Google Wallet Puts Banks In Its Pocket

Google Inc. isn’t asking for a share of the payments revenue generated with its new mobile wallet. Nevertheless, partnering with the search engine juggernaut could be a trade-off for banks.

Google plans to make money through an associated service in which merchants pay to display coupons on the phone screen. Banks may be leaving money on the table if they allow Google to keep all of that advertising revenue for itself, some experts said.

“For Google not to give them a piece of that revenue pie from the promotions … forget it. I wouldn’t do it,” said Brad Strothkamp, a principal analyst at Forrester Research Inc.

The Google Wallet app allows a consumer to load her debit or credit card information into a mobile phone that runs on Google’s Android operating system. The consumer can then pay for purchases by tapping the handset against a terminal at the checkout counter. The allure for banks is that they stand to capture a greater share of a consumer’s spending if the card can be used so easily.

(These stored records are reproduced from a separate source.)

-- ==== Sys2Proof/Machine/Bus.lean ====
section
/-! DEFINITION. One transaction on the bus matrix: its target, and what it does there (R326, R327, R333, R334, R356 to R361, R412). -/
namespace Sys2Proof.Machine

/-- Target and address there of an address that master `m` issues: the control class sees the view of R327. -/
def State.resolve (s : State) (m a : Nat) : Nat × Nat :=
  if m = 2 ∨ m = 4 then
    match ctlView (s.on R.SEQ_CTL_REMAP) a with
    | .host h => (hostTarget h, h)
    | .rom o => (5, o)
    | .default => (defaultTarget, a)
  else (hostTarget a, a)

/-- A transaction as it is issued now. -/
def State.issue (s : State) (m a : Nat) (write : Bool) (data : List Byte) (len : Nat) : BusReq :=
  let t := s.resolve m a
  { m := m, addr := a, target := t.1, loc := t.2, write := write, data := data, len := len, issued := s.now }

/-- Reads of `n` words by the register bridge from address `a` on, in ascending order; the first error ends them (R334). -/
def State.bridgeRead (user : Bool) (n a : Nat) (s : State) : Resp :=
  match n with
  | 0 => ⟨s, [], 0⟩
  | n + 1 =>
    let t := s.regRead user a
    if t.2.2 != 0 then ⟨t.1, [], t.2.2⟩
    else
      let u := State.bridgeRead user n (a + 4) t.1
      ⟨u.s, leBytes 4 t.2.1 ++ u.data, u.cause⟩

/-- Writes of the words of `bs` by the register bridge, likewise. -/
def State.bridgeWrite (m n a : Nat) (bs : List Byte) (s : State) : Resp :=
  match n with
  | 0 => ⟨s, [], 0⟩
  | n + 1 =>
    let t := s.regWrite m a (ofLe (bs.take 4))
    if t.2 != 0 then ⟨t.1, [], t.2⟩ else State.bridgeWrite m n (a + 4) (bs.drop 4) t.1

/-- An access to T0. A write that does not cover whole words is refused whole (R334); the user view is read-only (R323). -/
def State.bridge (s : State) (r : BusReq) : Resp :=
  if (pageAt r.loc).isNone then ⟨s, [], cDEFAULT⟩
  else if r.write then
    if r.user then ⟨s, [], cUSER⟩
    else if r.loc % 4 != 0 || r.data.length % 4 != 0 then ⟨s, [], cPARTIAL⟩
    else s.bridgeWrite r.m (r.data.length / 4) r.loc r.data
  else
    let o := r.loc % 4
    let t := s.bridgeRead r.user ((o + r.len + 3) / 4) (r.loc / 4 * 4)
    ⟨t.s, sliceBytes t.data o r.len, t.cause⟩

/-- The default target answers it: an address of no target, or an access that the table does not admit (R326). -/
def BusReq.byDefault (r : BusReq) : Bool := r.target == defaultTarget || !admits r.m r.target r.write

/-- What a transaction does at its target. -/
def State.atTarget (s : State) (r : BusReq) : Resp :=
  if r.target = defaultTarget then ⟨s, [], cDEFAULT⟩
  else if !admits r.m r.target r.write then ⟨s, [], cDENIED⟩
  else
    match r.target with
    | 0 => s.bridge r
    | 1 => if r.write then s.cmWriteBus false r.loc r.data else s.cmReadBus false r.loc r.len
    | 2 => if r.write then s.cmWriteBus true r.loc r.data else s.cmReadBus true r.loc r.len
    | 3 => if r.write then s.spWriteBus r.loc r.data else s.spReadBus r.loc r.len
    | 4 => if r.write then s.winWriteBus r.loc r.data else s.winReadBus r.loc r.len
    | _ => ⟨s, (List.range r.len).map (fun i => Config.rom (r.loc + i)), 0⟩

/-- A read that ends with an error returns 0 (R333). -/
def Resp.readZero (t : Resp) (r : BusReq) : Resp :=
  if t.cause = 0 || r.write then t else { t with data := List.replicate r.len 0 }

/-- The target number under which an error response is recorded: the default target answers what belongs to no target, and what the
table does not admit (R326, R333). -/
def errNumber (r : BusReq) (cause : Nat) : Nat :=
  if cause = cDEFAULT ∨ r.byDefault then defaultTarget else r.target

/-- An error response is recorded (R333). -/
def State.noteErr (s : State) (r : BusReq) (cause : Nat) : State :=
  if cause = 0 then s else s.busErr r.m (errNumber r cause) r.addr cause

/-- A transaction that its target answers in the same command: M1's and those of the default target. -/
def State.transact (s : State) (r : BusReq) : Resp :=
  let s := if r.byDefault then s else s.count .matrix 0 1
  let t := (s.atTarget r).readZero r
  { t with s := t.s.noteErr r t.cause }

/-- The target takes no grant: a transaction is in flight at it, another master has locked it, or the scratchpad is not initialised
(R328, R331, R357). -/
def State.targetBusy (s : State) (m t : Nat) : Bool :=
  (mget? s.mx.inflight t).isSome ||
  (match mget? s.mx.locks t with
   | some h => h != m
   | none => false) ||
  (t == 3 && !s.spReady)

/-! Answers to the host port (R325). -/

/-- The transactions of a non-posted request that are still to come, given the data read so far. -/
def withData (tag : Nat) (data : List Byte) (r : BusReq) : BusReq := if r.tag = some tag then { r with pre := data } else r

/-- A transaction that no longer serves tag `tag`: its response, when it comes, is discarded. -/
def BusReq.orphan (tag : Nat) (r : BusReq) : BusReq := if r.tag = some tag then { r with tag := none } else r

/-- Whatever the matrix still holds for tag `tag` serves it no longer. -/
def State.forgetTag (s : State) (tag : Nat) : State :=
  { s with mx := { s.mx with
      waiting := s.mx.waiting.map (BusReq.orphan tag)
      inflight := s.mx.inflight.map (fun e => (e.1, { e.2 with req := e.2.req.orphan tag })) } }

/-- The endpoint completes tag `tag`; a tag that has been completed is not completed again, whatever answers late. -/
def State.complete (s : State) (tag status : Nat) (data : List Byte) : State :=
  if s.pcie.owed.contains tag then
    ({ s with pcie := { s.pcie with owed := s.pcie.owed.erase tag } }.forgetTag tag).emit (.completion tag status data)
  else s

/-- A transaction's response reaches its master: M0's reads become completions; the others' leave as data. -/
def State.answer (s : State) (r : BusReq) (data : List Byte) (cause : Nat) : State :=
  match r.tag with
  | none => if r.write || r.m == 0 then s else if cause != 0 then s.emit (.busError r.addr cause) else s.emit (.read r.addr (ofLe data))
  | some tag =>
    if cause != 0 then s.complete tag 4 []
    else if r.more then { s with mx := { s.mx with waiting := s.mx.waiting.map (withData tag (r.pre ++ data)) } }
    else s.complete tag 0 (r.pre ++ data ++ List.replicate r.pad 0)

/-- A transaction is issued: one for the default target is answered at once (R333), any other waits for its target's arbiter. -/
def State.enter (s : State) (r : BusReq) : State :=
  if r.byDefault then
    let t := s.transact r
    t.s.answer r t.data t.cause
  else { s with mx := { s.mx with waiting := s.mx.waiting ++ [r] } }

end Sys2Proof.Machine
end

But Strothkamp said there is a precedent for banks taking a cut of the kind of revenue Google will collect — many vendors offer merchant-funded reward programs that share revenue with banks. These vendors could attach their programs to mobile payment apps, Strothkamp said.

Peter Ho, the product manager for card services and consumer lending at Wells Fargo & Co., would not say whether it plans to work with Google, but he said the wallet service is a positive development for mobile payments.

“One of the neat things about the Google announcement is they’ve taken NFC” — near-field communication technology — “beyond payments, and I think that’s a significant thing in terms of … why banks are paying attention to it,” Ho said.

Still, he said that signing on would be a compromise compared to banks’ previous approaches to mobile payments.

The release of the Nexus S, the only Android smartphone that includes an NFC chip, “changed the game a little bit,” Ho said. “Suddenly the bank is no longer the owner of the wallet, like it or not. If we want to play, we kind of have to be part of this mixed wallet or this open wallet because that’s about the only way we’re going to be able to get onto that phone.”

Google’s system is built on NFC technology preinstalled in Android smartphones, a cleaner integration of NFC technology than what many banks have used in trials.

Wells Fargo and U.S. Bancorp, for example, are testing an add-on memory card with an embedded NFC antenna, provided by Visa Inc. and DeviceFidelity Inc. Wells Fargo is testing the memory card with 200 employees in San Francisco.

“It’s a bridge technology,” Ho said. “We’ve always intended it to be a bridge technology in the sense that … there would be NFC handsets in the market in the future.”